In this LDRD we examine techniques to analyze the electromagnetic scattering from structures that are nearly periodic. Nearly periodic could mean that one of the structure's unit cells is different from all the others--a defect. It could also mean that the structure is truncated, or butted up against another periodic structure to form a seam. Straightforward electromagnetic analysis of these nearly periodic structures requires us to grid the entire structure, which would overwhelm today's computers and the computers in the foreseeable future. In this report we will examine various approximations that allow us to continue to exploit some aspects of the structure's periodicity and thereby reduce the number of unknowns required for analysis.
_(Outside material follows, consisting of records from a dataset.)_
/-- The arrangement in force: 1 paired, 2 split (LANE_STATUS.ARR). -/
def Mach.arr (m : Mach) : Nat := m.fld Reg.LANE_STATUS 5 4

/-- The active lane (R299). -/
def Mach.active (m : Mach) : Lane := Lane.ofIx (m.fld Reg.LANE_STATUS 6 6)

/-- The service lane (R300). -/
def Mach.service (m : Mach) : Lane := Lane.ofIx (m.fld Reg.LANE_STATUS 17 17)

/-- Paired arrangement with both lanes admitted: the case in which R302 collects and compares. -/
def Mach.pairedLive (m : Mach) : Bool := m.arr == 1 && m.admitted .a && m.admitted .b

/-- Both lanes run and are judged against each other in this tick (R303, R304, R317, R321). -/
def Mach.pairJudged (m : Mach) : Bool := m.arr == 1 && m.live .a && m.live .b

/-- R299, R314: whether a lane runs slot `k` in the arrangement in force. -/
def Mach.runsSlot (m : Mach) (l : Lane) (k : Nat) : Bool :=
  match m.slotEntry k with
  | some e => m.arr != 2 || e.slane == l
  | none => false

/-- A lane's own part changed. -/
def Mach.onLane (m : Mach) (l : Lane) (f : LaneState → LaneState) : Mach :=
  { m with lanes := m.lanes.set l (f (m.lanes.get l)) }

/-- A lane's tick part changed. -/
def Mach.onTick (m : Mach) (l : Lane) (f : TickLane → TickLane) : Mach :=
  { m with tick := { m.tick with lanes := m.tick.lanes.set l (f (m.tick.lanes.get l)) } }

/-- A lane's tick part. -/
def Mach.tl (m : Mach) (l : Lane) : TickLane := m.tick.lanes.get l

/-- The lane is in tick context (R67). -/
def Mach.inTick (m : Mach) (l : Lane) : Bool := m.bit (Reg.TICK_CTX l.ix) 0

/-- R299, R300: the roles after a lane has entered or left LIVE: the standby takes over from an active lane that is not LIVE. The
service lane is the active one while both lanes run paired or restart together, and otherwise lane A while LIVE, else lane B. -/
def Mach.setRoles (m : Mach) : Mach :=
  let act := if m.live m.active then m.active else if m.live m.active.other then m.active.other else m.active
  let both := m.arr == 1 && m.live .a == m.live .b && m.laneCode .a != 6 && m.laneCode .b != 6
  let srv := if both then act else if m.live .a then Lane.a else Lane.b
  (m.setFld Reg.LANE_STATUS 6 6 act.ix).setFld Reg.LANE_STATUS 17 17 srv.ix

/-- R27: the lane is held in reset and neither recovers nor restarts. -/
def Mach.heldReset (m : Mach) (l : Lane) : Bool :=
  m.laneCode l == 2 && (m.lanes.get l).step == .none && (m.lanes.get l).restart.isNone

/-- R27: the lane is unavailable: isolated, or held in reset with no rejoin possible; one that waits for the other to become LIVE
(R324) rejoins unless that one is unavailable. -/
def Mach.unavailable (m : Mach) (l : Lane) : Bool :=
  let gone (x : Lane) := m.laneCode x == 6 || (m.heldReset x && !(m.lanes.get x).afterwards)
  gone l || (m.heldReset l && (gone l.other || m.heldReset l.other))

/-- R27, R336: DEGRADED: a lane is unavailable. -/
def Mach.setDegraded (m : Mach) : Mach :=
  let d := m.tick.running && (m.unavailable .a || m.unavailable .b)
  (m.setBit Reg.SYS_MODE_STAT 11 d).setBit Reg.LANE_STATUS 16 d

/-! ### Events -/

/-- Whether an event of this ORIGIN is a lane's in REPLAY or SHADOW (R381). -/
def Mach.replayed (m : Mach) (origin : Nat) : Bool :=
  let c := if origin = 1 then m.laneCode .a else if origin = 2 then m.laneCode .b else 0
  c == 4 || c == 5

/-- R39, R381: TICK_SEQ at the present stamp: at cycle PERIOD the next tick has begun. -/
def Mach.tickNow (m : Mach) : Nat := m.seq + (m.tick.running && m.time.cyc == m.period).toNat

/-- R378, R380: an event raised now, on its way to the Catalogue. -/
def Mach.raise (m : Mach) (code cls : Nat) (slot : Nat := 0xFF) (data : List Nat := []) (origin : Nat := 0) : Mach :=
  m.onTime fun t => { t with
    raised := t.raised ++ [⟨m.now, m.tickNow % 2 ^ 32, code, cls, origin, m.replayed origin, slot, data⟩], evcnt := t.evcnt + 1 }

/-- The same IRQ status bit in both lanes' copies. -/
def Mach.orrBoth (m : Mach) (reg : Nat → Nat) (mask : Nat) : Mach := (m.orr (reg 0) mask).orr (reg 1) mask

/-! ### Accession (R304, R305) -/

/-- Bytes an entry takes in the ring: header and padded payload (R308). -/
def entryBytes (payload : List Nat) : Nat := 32 + (payload.length + 15) / 16 * 16

/-- Bytes that wait for an accession tick (R305). -/
def Mach.waitingBytes (m : Mach) (t : Nat) : Nat :=
  ((m.lane.waiting.filter (fun e => e.accTick == t)).map (fun e => entryBytes e.payload)).sum

/-- R305: entries of one accession tick stand by arrival, then KIND, then SRC. -/
def entryBefore (x y : JEntry) : Bool :=
  if x.accTick != y.accTick then decide (x.accTick < y.accTick)
  else if x.time != y.time then decide (x.time < y.time)
  else if x.kind != y.kind then decide (x.kind < y.kind)
  else decide (x.src ≤ y.src)

/-- An entry put in its place. -/
def insertEntry (e : JEntry) : List JEntry → List JEntry
  | [] => [e]
  | x :: t => if entryBefore x e then x :: insertEntry e t else e :: x :: t

/-- An entry added to those that wait. -/
def Mach.wait (m : Mach) (e : JEntry) : Mach := m.onLb fun b => { b with waiting := insertEntry e b.waiting }

/-- R305: an entry into accession tick `first`; it moves to the next tick, no later than `last`, when that is full, or is dropped
with event 0x300D. -/
def Mach.place (m : Mach) (first last : Nat) (entry : Nat → JEntry) : Mach :=
  let n := entryBytes (entry first).payload
  if m.waitingBytes first + n ≤ 1024 then m.wait (entry first)
  else if first + 1 ≤ last ∧ m.waitingBytes (first + 1) + n ≤ 1024 then
    (m.wait { entry (first + 1) with deferred := true }).incSat Reg.LANE_ACCSTAT 15 0
  else
    (((m.incSat Reg.LANE_ACCSTAT 31 16).raise 0x300D 1)).orrBoth Reg.LANE_L_IRQ_STAT 0x80

/-- The entry of an input arriving now, for accession tick `t` (R308). -/
def Mach.entryOf (m : Mach) (t : Nat) (x : AsyncIn) : JEntry :=
  ⟨m.now, t, 0, x.kind, x.src, x.origin, false, false, x.addr, x.value, x.payload, 0⟩

/-- R305: the accession tick of what arrives now; before the first boundary it is tick 0. -/
def Mach.accTickNow (m : Mach) : Nat :=
  if !m.tick.running then m.seq else if m.time.cyc ≤ m.deadline then m.seq + 1 else m.seq + 2

/-- R305: an input arriving now; `i` gives the input for an accession tick. -/
def Mach.accedeAt (m : Mach) (i : Nat → AsyncIn) : Mach :=
  m.place m.accTickNow (m.seq + 2) fun t => m.entryOf t (i t)

/-- R305: an input that does not name its accession tick. -/
def Mach.accede (m : Mach) (i : AsyncIn) : Mach := m.accedeAt fun _ => i

/-! ### Classes (R16) -/

/-- A health bit of a lane set in this tick (R320). -/
def Mach.health (m : Mach) (l : Lane) (bit : Nat) : Mach :=
  let m := m.onLane l fun s => { s with hwNow := s.hwNow ||| 2 ^ bit }
  m.setFld (healthReg l) 12 0 ((m.lanes.get l).hwNow ||| (m.lanes.get l).hwPrev)

/-- R16, R316: an F2 event of a lane: from this cycle the lane is not admitted, and a checkpoint being copied is spoilt. -/
def Mach.raiseF2 (m : Mach) (l : Lane) (code : Nat) (slot : Nat := 0xFF) (data : List Nat := []) : Mach :=
  (m.raise code 2 slot data l.origin).onLanes fun x s => { s with f2 := s.f2 || l == x, ckptSpoilt := true }

/-- R309: an F3 or F4 event for a slot reaches the lanes as an entry of KIND 10; what both lanes' pipelines find is one input,
and what a lane finds in a replayed tick stands in the journal already. -/
def Mach.accedeCause (m : Mach) (code slot origin : Nat) : Mach :=
  let waits := m.lane.waiting.any fun e => e.kind == 10 && e.src == slot && e.value == code && e.accTick == m.accTickNow
  if m.replayed origin || (origin != 0 && waits) then m else m.accede ⟨10, slot, 0, 0, code, []⟩

/-- R16, R309: an F3 event for a slot. -/
def Mach.raiseF3 (m : Mach) (code slot : Nat) (data : List Nat := []) (origin : Nat := 0) : Mach :=
  (m.raise code 3 slot data origin).accedeCause code slot origin

/-- DEV_OK of R483, in PWR_STATUS. -/
def Mach.setLines (m : Mach) : Mach :=
  let ok := m.pwr.bedrockOk && m.pwr.booted && !m.bit Reg.IMG_STATUS 27 &&
    !(m.mode == .safeHold && m.sys.holdByF4) && !m.pwr.crystalLost
  (m.setBit Reg.PWR_STATUS 6 ok).setBit Reg.PWR_STATUS 8 m.pwr.ascReq

/-- R485: Bedrock has failed, or R470 or an F4 SAFE_HOLD is in force: safe outputs are off and the charge lines open. -/
def Mach.linesOff (m : Mach) : Bool := !m.pwr.bedrockOk || m.pwr.crystalLost || (m.mode == .safeHold && m.sys.holdByF4)

/-- R16, R25, R309, R475: an F4 event demands SAFE_HOLD at the next boundary, and turns a SAFE_HOLD in force into one of F4; an
F4 event for a slot reaches the lanes as an entry of KIND 10. A request to leave the hold that waits then ends with refusal 7 at that
boundary, a point that the spec leaves open (log entry 15). -/
def Mach.raiseF4 (m : Mach) (code : Nat) (slot : Nat := 0xFF) (data : List Nat := []) (origin : Nat := 0) : Mach :=
  let m : Mach := m.raise code 4 slot data origin
  let hold := m.mode == .safeHold
  let m : Mach := m.onSys fun x => { x with f4 := some (x.f4.getD code), holdByF4 := x.holdByF4 || hold }
  let m : Mach := if slot = 0xFF then m else m.accedeCause code slot origin
  m.setLines

/-- An event whose class a field chooses: F0 to F4 by number, an F3 for its slot. -/
def Mach.raiseClass (m : Mach) (cls code slot : Nat) (data : List Nat := []) : Mach :=
  match cls with
  | 3 => m.raiseF3 code slot data
  | 4 => m.raiseF4 code slot data
  | c => m.raise code c slot data

/-! ### SYS records -/

/-- The bytes of an access. -/
def widthBytes : Width → Nat
  | .word => 4
  | .byte => 1
  | .half => 2
  | .wide => 8

/-- The record of event 0x0001 (R515). -/
def accessRecord (addr : Nat) (req : Requester) (write : Bool) (width : Width) (unaligned : Bool) (cause : Nat) : List Nat :=
  leBytes 5 addr ++ [req.code, write.toNat + 2 * width.code + 8 * unaligned.toNat, cause]

/-- R36, R515: event 0x0001; ACCESS of SYS_IRQ_STAT sets for causes 1 and 2. -/
def Mach.accessEvent (m : Mach) (addr : Nat) (req : Requester) (write : Bool) (width : Width) (unaligned : Bool) (cause : Nat) :
    Mach :=
  let m := m.raise 0x0001 0 0xFF (accessRecord addr req write width unaligned cause)
  if cause ≤ 2 then m.orr Reg.SYS_IRQ_STAT 8 else m

/-- The physical address of an offset in peripheral space (R6, R7). -/
def physical (a : Nat) : Nat := 0x0300000000 + a

/-- R515 cause 5: an invalid value written to the register at offset `a`. -/
def Mach.badValue (m : Mach) (who : Writer) (a : Nat) : Mach := m.accessEvent (physical a) who.requester true .word false 5

/-- R515 cause 3: a write to another lane's copy. -/
def Mach.foreignCopy (m : Mach) (who : Writer) (a : Nat) : Mach := m.accessEvent (physical a) who.requester true .word false 3

/-! ### Writes to device-wide registers (R302) -/

/-- What becomes of a write under R302. -/
inductive Route where
  | now
  | collect (l : Lane)
  | ignore
  deriving DecidableEq, Repr

/-- R302, R314: how a write to a device-wide register is handled. A lane that is not admitted has no effect outside itself. -/
def Mach.route (m : Mach) (l : Lane) : Route :=
  if m.pairedLive then
    if m.inTick l then .collect l
    else if m.active == l then .now
    else .ignore
  else if m.admitted l || (m.laneCode l == 0 && !m.tick.running) then .now
  else if m.inTick l then .collect l
  else .ignore

/-- R302: a write collected in the lane's write list of the tick. -/
def Mach.collect (m : Mach) (l : Lane) (a : Nat) (v : Word) : Mach :=
  m.onLane l fun s => { s with writeList := s.writeList ++ [(a, v)] }

/-- R302: a device-wide write of a lane: `eff` where it applies at once. The write list also holds what a lane writes in tick
context while the other is in SHADOW, for the comparison of R322 step 6. -/
def Mach.devWrite (m : Mach) (l : Lane) (a : Nat) (v : Word) (eff : Mach → Mach) : Mach :=
  match m.route l with
  | .now => eff (if m.inTick l && m.laneCode l.other == 5 then m.collect l a v else m)
  | .collect l => m.collect l a v
  | .ignore => m.incMod Reg.LANE_NETSTAT 15 0

/-- R302, R304: a write to a register that is an asynchronous input. -/
def Mach.asyncWrite (m : Mach) (l : Lane) (a : Nat) (v : Word) : Mach :=
  m.devWrite l a v fun m => m.accede ⟨1, 0, l.origin, physical a % 2 ^ 32, v.toNat, []⟩

/-- R300: a write to a duty of the service lane: the other lane's is ignored and counted. -/
def Mach.serviceWrite (m : Mach) (l : Lane) (a : Nat) (v : Word) (eff : Mach → Mach) : Mach :=
  if m.inTick l && m.pairedLive then m.collect l a v
  else if m.service == l && (m.admitted l || !m.tick.running) then eff m
  else m.incMod Reg.LANE_NETSTAT 15 0

/-- The same for any writer; the safety processor's writes are ignored where a chapter says so. -/
def Mach.laneOnly (m : Mach) (who : Writer) (f : Lane → Mach → Mach) : Mach :=
  match who with
  | .lane l => f l m
  | .safety => m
We will use the Green's Function Interpolation with a Fast Fourier Transform (GIFFT) to examine isolated defects both in the form of a source dipole over a meta-material slab and as a rotated dipole in a finite array of dipoles. We will look at the numerically exact solution of a one-dimensional seam. In order to solve a two-dimensional seam, we formulate an efficient way to calculate the Green's function of a 1d array of point sources. We next formulate ways of calculating the far-field due to a seam and due to array truncation based on both array theory and high-frequency asymptotic methods. We compare the high-frequency and GIFFT results. Finally, we use GIFFT to solve a simple, two-dimensional seam problem.